Hey kiddo! My dad looks up, his eyes smiling. I look at his face and smile in return, the additional greys in his hair spark a memory of six-year-old me sitting with him, watching The Three Amigos and asking him when he ‘painted’ his hair white to be in that movie? He really did look just like a younger version of Steve Martin.

Heard you hung out with Ana today, he begins, looking back down at the papers he is reviewing.

How did you-

Ana’s mom texted Liz and she told me, he interrupts.

Gosh, you’d think it was an event or something. I throw my hands up in the air.

My dad looks up this time cocking an eyebrow. Isn’t it? I just about called the media!

Very funny dad. I squint my eyes at him and scrunch my nose. So, very funny. I slip my sneakers under his desk and walk over to the corner of the room where my hockey skates await me.

All kidding aside, Katie, he says, looking up at me, I’m glad you’re coming around.
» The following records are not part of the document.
def F.PRT_SDMMAP_SCOPE (c : Nat) : Fld := ⟨A.PRT_SDMMAP c, 30, 2⟩
def F.PRT_SDMMAP_FILTN (c : Nat) : Fld := ⟨A.PRT_SDMMAP c, 16, 8⟩
def F.PRT_SDMMAP_LEG (c : Nat) : Fld := ⟨A.PRT_SDMMAP c, 0, 7⟩
def F.PRT_SDMTEAMS_TEAMS (c : Nat) : Fld := ⟨A.PRT_SDMTEAMS c, 0, 24⟩
def F.PRT_TINCFG_SCOPE (i : Nat) : Fld := ⟨A.PRT_TINCFG i, 30, 2⟩
def F.PRT_TINCFG_POL (i : Nat) : Fld := ⟨A.PRT_TINCFG i, 29, 1⟩
def F.PRT_TINCFG_FILTN (i : Nat) : Fld := ⟨A.PRT_TINCFG i, 16, 8⟩
def F.PRT_TINCFG_LEG (i : Nat) : Fld := ⟨A.PRT_TINCFG i, 0, 7⟩
def F.PRT_TINTEAMS_TEAMS (i : Nat) : Fld := ⟨A.PRT_TINTEAMS i, 0, 24⟩
def F.PRT_STAT_SAFE : Fld := ⟨A.PRT_STAT, 31, 1⟩
def F.PRT_STAT_TIN : Fld := ⟨A.PRT_STAT, 0, 8⟩
def F.PRT_SAFECNT_COUNT : Fld := ⟨A.PRT_SAFECNT, 0, 16⟩

def F.YOK_CFG_YOKED : Fld := ⟨A.YOK_CFG, 31, 1⟩
def F.YOK_CFG_PREF : Fld := ⟨A.YOK_CFG, 30, 1⟩
def F.YOK_CFG_COLDTAKE : Fld := ⟨A.YOK_CFG, 29, 1⟩
def F.YOK_CFG_HBPER : Fld := ⟨A.YOK_CFG, 16, 8⟩
def F.YOK_CFG_HBTMO : Fld := ⟨A.YOK_CFG, 12, 4⟩
def F.YOK_CFG_JOINTMO : Fld := ⟨A.YOK_CFG, 0, 12⟩
def F.YOK_CTL_RELEASE : Fld := ⟨A.YOK_CTL, 0, 1⟩
def F.YOK_WDCFG_WDT : Fld := ⟨A.YOK_WDCFG, 0, 16⟩
def F.YOK_WDKICK_KICK : Fld := ⟨A.YOK_WDKICK, 0, 1⟩
def F.YOK_STAT_ROLE : Fld := ⟨A.YOK_STAT, 29, 3⟩
def F.YOK_STAT_READY : Fld := ⟨A.YOK_STAT, 28, 1⟩
def F.YOK_STAT_PREADY : Fld := ⟨A.YOK_STAT, 27, 1⟩
def F.YOK_STAT_VIEW : Fld := ⟨A.YOK_STAT, 26, 1⟩
def F.YOK_STAT_PVIEW : Fld := ⟨A.YOK_STAT, 25, 1⟩
def F.YOK_STAT_ACTOUT : Fld := ⟨A.YOK_STAT, 24, 1⟩
def F.YOK_STAT_ACTIN : Fld := ⟨A.YOK_STAT, 23, 1⟩
def F.YOK_STAT_LANE1 : Fld := ⟨A.YOK_STAT, 22, 1⟩
def F.YOK_STAT_LANE0 : Fld := ⟨A.YOK_STAT, 21, 1⟩
def F.YOK_STAT_LINK : Fld := ⟨A.YOK_STAT, 20, 1⟩
def F.YOK_STAT_IDMATCH : Fld := ⟨A.YOK_STAT, 19, 1⟩
def F.YOK_STAT_CONFLICT : Fld := ⟨A.YOK_STAT, 7, 1⟩
def F.YOK_STAT_REL_REF : Fld := ⟨A.YOK_STAT, 6, 1⟩
def F.YOK_STAT_DIVERGE : Fld := ⟨A.YOK_STAT, 5, 1⟩
def F.YOK_STAT_LATE : Fld := ⟨A.YOK_STAT, 4, 1⟩
def F.YOK_STAT_TAKEOVER : Fld := ⟨A.YOK_STAT, 3, 1⟩
def F.YOK_STAT_HBLOSS : Fld := ⟨A.YOK_STAT, 2, 1⟩
def F.YOK_STAT_LINKLOSS : Fld := ⟨A.YOK_STAT, 1, 1⟩
def F.YOK_TAKE0_DATA : Fld := ⟨A.YOK_TAKE0, 0, 32⟩
def F.YOK_TAKE1_DATA : Fld := ⟨A.YOK_TAKE1, 0, 32⟩
def F.YOK_RELCAUSE_CAUSE : Fld := ⟨A.YOK_RELCAUSE, 0, 3⟩
def F.YOK_OFS_OFS : Fld := ⟨A.YOK_OFS, 0, 32⟩
def F.YOK_LOAD_PEAK : Fld := ⟨A.YOK_LOAD, 16, 16⟩
def F.YOK_LOAD_MEAN : Fld := ⟨A.YOK_LOAD, 0, 16⟩
def F.YOK_CNT_SENT : Fld := ⟨A.YOK_CNT, 16, 16⟩
def F.YOK_CNT_ADOPTED : Fld := ⟨A.YOK_CNT, 0, 16⟩
def F.YOK_ERR_CRCERR : Fld := ⟨A.YOK_ERR, 22, 10⟩
def F.YOK_ERR_LATE : Fld := ⟨A.YOK_ERR, 11, 11⟩
def F.YOK_ERR_UNEXP : Fld := ⟨A.YOK_ERR, 0, 11⟩
def F.YOK_DIVCFG_DIVMAX : Fld := ⟨A.YOK_DIVCFG, 24, 8⟩
def F.YOK_DIVCFG_DIVTOL : Fld := ⟨A.YOK_DIVCFG, 0, 24⟩
def F.YOK_DIVCNT_COUNT : Fld := ⟨A.YOK_DIVCNT, 0, 32⟩
def F.YOK_HOLDCNT_COUNT : Fld := ⟨A.YOK_HOLDCNT, 0, 32⟩
def F.YOK_TEAMS_TEAMS : Fld := ⟨A.YOK_TEAMS, 0, 24⟩
def F.YOK_PSTATE_STATE_ID (i : Nat) : Fld := ⟨A.YOK_PSTATE i, 0, 32⟩
def F.YOK_SMAP_EN (k : Nat) : Fld := ⟨A.YOK_SMAP k, 31, 1⟩
def F.YOK_SMAP_LENM1 (k : Nat) : Fld := ⟨A.YOK_SMAP k, 13, 8⟩
def F.YOK_SMAP_BASE (k : Nat) : Fld := ⟨A.YOK_SMAP k, 0, 13⟩

def F.SUP_CKCFG_INT (r : Nat) : Fld := ⟨A.SUP_CKCFG r, 0, 10⟩
def F.SUP_CKSTAT_UNRECOV (r : Nat) : Fld := ⟨A.SUP_CKSTAT r, 31, 1⟩
def F.SUP_CKSTAT_EGRHWM (r : Nat) : Fld := ⟨A.SUP_CKSTAT r, 16, 8⟩
def F.SUP_CKSTAT_RELOADS (r : Nat) : Fld := ⟨A.SUP_CKSTAT r, 0, 16⟩
def F.SUP_CKLAST_STAMP (r : Nat) : Fld := ⟨A.SUP_CKLAST r, 0, 32⟩

def F.NET_CFG_PUBN : Fld := ⟨A.NET_CFG, 8, 8⟩
def F.NET_CFG_BW_EN : Fld := ⟨A.NET_CFG, 1, 1⟩
def F.NET_CFG_ICEND_EN : Fld := ⟨A.NET_CFG, 0, 1⟩
def F.NET_ADDR_HI : Fld := ⟨A.NET_ADDR, 31, 1⟩
def F.NET_ADDR_YADDR : Fld := ⟨A.NET_ADDR, 16, 12⟩
def F.NET_ADDR_ADDR : Fld := ⟨A.NET_ADDR, 0, 12⟩
def F.NET_JOIN_REFUSED : Fld := ⟨A.NET_JOIN, 31, 1⟩
def F.NET_JOIN_SEGREF : Fld := ⟨A.NET_JOIN, 30, 1⟩
def F.NET_JOIN_JOINED : Fld := ⟨A.NET_JOIN, 29, 1⟩
def F.NET_JOIN_SEGS : Fld := ⟨A.NET_JOIN, 8, 6⟩
def F.NET_JOIN_STATIONS : Fld := ⟨A.NET_JOIN, 0, 6⟩
def F.NET_CYC_CYCM : Fld := ⟨A.NET_CYC, 0, 7⟩
def F.NET_TXOFS_OFS : Fld := ⟨A.NET_TXOFS, 0, 32⟩
def F.NET_TXOFSHI_OFS : Fld := ⟨A.NET_TXOFSHI, 0, 32⟩
def F.NET_RXDL_DL : Fld := ⟨A.NET_RXDL, 0, 32⟩
def F.NET_TXDST_DST : Fld := ⟨A.NET_TXDST, 0, 12⟩
def F.NET_RXSTATE_LEN : Fld := ⟨A.NET_RXSTATE, 16, 13⟩
def F.NET_RXSTATE_BASE : Fld := ⟨A.NET_RXSTATE, 0, 13⟩
def F.NET_RXCNT_LATE : Fld := ⟨A.NET_RXCNT, 24, 8⟩
def F.NET_RXCNT_REJ : Fld := ⟨A.NET_RXCNT, 16, 8⟩
def F.NET_RXCNT_UNKITEM : Fld := ⟨A.NET_RXCNT, 8, 8⟩
def F.NET_RXCNT_DUP : Fld := ⟨A.NET_RXCNT, 0, 8⟩
def F.NET_RPRCNT_REQ : Fld := ⟨A.NET_RPRCNT, 16, 16⟩
def F.NET_RPRCNT_SERVED : Fld := ⟨A.NET_RPRCNT, 0, 16⟩
def F.NET_SRCUSE_OVF : Fld := ⟨A.NET_SRCUSE, 31, 1⟩
def F.NET_SRCUSE_HWM : Fld := ⟨A.NET_SRCUSE, 8, 8⟩
def F.NET_SRCUSE_NOW : Fld := ⟨A.NET_SRCUSE, 0, 8⟩
def F.NET_WINUSE_PEAK : Fld := ⟨A.NET_WINUSE, 16, 16⟩
def F.NET_WINUSE_LAST : Fld := ⟨A.NET_WINUSE, 0, 16⟩
def F.NET_SEGMAP0_MAP : Fld := ⟨A.NET_SEGMAP0, 0, 32⟩
def F.NET_SEGMAP1_MAP : Fld := ⟨A.NET_SEGMAP1, 0, 32⟩
def F.NET_PUBCFG_BLOCKS : Fld := ⟨A.NET_PUBCFG, 0, 3⟩
def F.NET_MBXCFG_IETX : Fld := ⟨A.NET_MBXCFG, 1, 1⟩
def F.NET_MBXCFG_IERX : Fld := ⟨A.NET_MBXCFG, 0, 1⟩
def F.NET_MBXRXSTAT_HEAD : Fld := ⟨A.NET_MBXRXSTAT, 28, 4⟩
def F.NET_MBXRXSTAT_LVL : Fld := ⟨A.NET_MBXRXSTAT, 23, 5⟩
def F.NET_MBXRXSTAT_PORT : Fld := ⟨A.NET_MBXRXSTAT, 20, 2⟩
def F.NET_MBXRXSTAT_LEN : Fld := ⟨A.NET_MBXRXSTAT, 0, 11⟩
def F.NET_MBXRXT_STAMP : Fld := ⟨A.NET_MBXRXT, 0, 32⟩
def F.NET_MBXRXPOP_DROPS : Fld := ⟨A.NET_MBXRXPOP, 16, 16⟩
def F.NET_MBXRXPOP_POP : Fld := ⟨A.NET_MBXRXPOP, 0, 1⟩
def F.NET_MBXTXCTL_GO : Fld := ⟨A.NET_MBXTXCTL, 31, 1⟩
def F.NET_MBXTXCTL_PORT : Fld := ⟨A.NET_MBXTXCTL, 28, 2⟩
def F.NET_MBXTXCTL_SLOT : Fld := ⟨A.NET_MBXTXCTL, 26, 2⟩
def F.NET_MBXTXCTL_LEN : Fld := ⟨A.NET_MBXTXCTL, 0, 11⟩
def F.NET_MBXTXSTAT_ERR : Fld := ⟨A.NET_MBXTXSTAT, 8, 4⟩
def F.NET_MBXTXSTAT_DONE : Fld := ⟨A.NET_MBXTXSTAT, 4, 4⟩
def F.NET_MBXTXSTAT_BUSY : Fld := ⟨A.NET_MBXTXSTAT, 0, 4⟩
def F.NET_PTPCFG_DOMAIN : Fld := ⟨A.NET_PTPCFG, 24, 8⟩
def F.NET_PTPCFG_ARTMO : Fld := ⟨A.NET_PTPCFG, 20, 4⟩
def F.NET_PTPCFG_LOGANN : Fld := ⟨A.NET_PTPCFG, 12, 4⟩
def F.NET_PTPCFG_LOGPD : Fld := ⟨A.NET_PTPCFG, 8, 4⟩
def F.NET_PTPCFG_LOGSYNC : Fld := ⟨A.NET_PTPCFG, 4, 4⟩
def F.NET_SERVOCFG_SETTLE : Fld := ⟨A.NET_SERVOCFG, 24, 8⟩
def F.NET_SERVOCFG_LOCKTHR : Fld := ⟨A.NET_SERVOCFG, 16, 8⟩
def F.NET_SERVOCFG_HOLDMAX : Fld := ⟨A.NET_SERVOCFG, 8, 8⟩
def F.NET_SERVOCFG_KISH : Fld := ⟨A.NET_SERVOCFG, 4, 4⟩
def F.NET_TSTAT_STAGE : Fld := ⟨A.NET_TSTAT, 29, 3⟩
def F.NET_TSTAT_TPORT : Fld := ⟨A.NET_TSTAT, 27, 2⟩
def F.NET_TSTAT_HOPWARN : Fld := ⟨A.NET_TSTAT, 26, 1⟩
def F.NET_TSTAT_REROUTE : Fld := ⟨A.NET_TSTAT, 25, 1⟩
def F.NET_TSTAT_HOPS : Fld := ⟨A.NET_TSTAT, 16, 8⟩
def F.NET_TSTAT_CLASS : Fld := ⟨A.NET_TSTAT, 8, 8⟩
def F.NET_TSTAT_NLEFT : Fld := ⟨A.NET_TSTAT, 0, 8⟩
def F.NET_OFS_OFS : Fld := ⟨A.NET_OFS, 0, 32⟩
def F.NET_CORR_CORR : Fld := ⟨A.NET_CORR, 0, 32⟩
def F.NET_GMID0_ID : Fld := ⟨A.NET_GMID0, 0, 32⟩
def F.NET_GMID1_ID : Fld := ⟨A.NET_GMID1, 0, 32⟩
def F.NET_PCFG_EN (x : Nat) : Fld := ⟨A.NET_PCFG x, 31, 1⟩
def F.NET_PCFG_AN (x : Nat) : Fld := ⟨A.NET_PCFG x, 30, 1⟩
def F.NET_PCFG_ROLE (x : Nat) : Fld := ⟨A.NET_PCFG x, 28, 2⟩
def F.NET_PSTAT_LINK (x : Nat) : Fld := ⟨A.NET_PSTAT x, 31, 1⟩
def F.NET_PSTAT_SYNC (x : Nat) : Fld := ⟨A.NET_PSTAT x, 30, 1⟩
def F.NET_PSTAT_ANDONE (x : Nat) : Fld := ⟨A.NET_PSTAT x, 29, 1⟩
def F.NET_PSTAT_RFAULT (x : Nat) : Fld := ⟨A.NET_PSTAT x, 28, 1⟩
def F.NET_PSTAT_PDVALID (x : Nat) : Fld := ⟨A.NET_PSTAT x, 27, 1⟩
def F.NET_PSTAT_PEERBX (x : Nat) : Fld := ⟨A.NET_PSTAT x, 26, 1⟩
def F.NET_PSTAT_DOWNCNT (x : Nat) : Fld := ⟨A.NET_PSTAT x, 0, 16⟩
def F.NET_PDELAY_DLY (x : Nat) : Fld := ⟨A.NET_PDELAY x, 0, 32⟩
def F.NET_ASYM_ASYM (x : Nat) : Fld := ⟨A.NET_ASYM x, 0, 32⟩
def F.NET_LAT_TX (x : Nat) : Fld := ⟨A.NET_LAT x, 16, 16⟩
def F.NET_LAT_RX (x : Nat) : Fld := ⟨A.NET_LAT x, 0, 16⟩
def F.NET_FRMCNT_RX (x : Nat) : Fld := ⟨A.NET_FRMCNT x, 16, 16⟩
def F.NET_FRMCNT_TX (x : Nat) : Fld := ⟨A.NET_FRMCNT x, 0, 16⟩
def F.NET_ERRCNT_FCSERR (x : Nat) : Fld := ⟨A.NET_ERRCNT x, 24, 8⟩
def F.NET_ERRCNT_BLKERR (x : Nat) : Fld := ⟨A.NET_ERRCNT x, 16, 8⟩
def F.NET_ERRCNT_DISC (x : Nat) : Fld := ⟨A.NET_ERRCNT x, 8, 8⟩
def F.NET_ERRCNT_HDRERR (x : Nat) : Fld := ⟨A.NET_ERRCNT x, 0, 8⟩
def F.NET_FWDCNT_HOPDROP (x : Nat) : Fld := ⟨A.NET_FWDCNT x, 24, 8⟩
def F.NET_FWDCNT_MAXHOPS (x : Nat) : Fld := ⟨A.NET_FWDCNT x, 16, 8⟩
def F.NET_FWDCNT_QUEUED (x : Nat) : Fld := ⟨A.NET_FWDCNT x, 0, 16⟩
def F.NET_PUBLIST_ADDR (i : Nat) : Fld := ⟨A.NET_PUBLIST i, 0, 24⟩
Liz and I were starting to worry about you never wanting to go to a friend’s house, or have one over.

Geez, dad, you talk like I have no friends at all! I wrap the too long lace around my ankle before tying it.

Um, you don’t, Katie. My dad’s voice carries a hint of sadness.

Just don’t get too excited, I’m not about to call her over for sleepovers or anything, ok?

Fair enough. He goes back to reading the paper on his desk, and I make my way to the empty rink for some private skating time.

Almost two hours after having dinner I’m cursing my teacher for assigning this Hamlet essay paper to us when pretty much most of the school is doing nothing but watching movies and having social time in class. Alright, ten pages, one and a half spaces, I say out loud to myself as I press the print now button on the screen.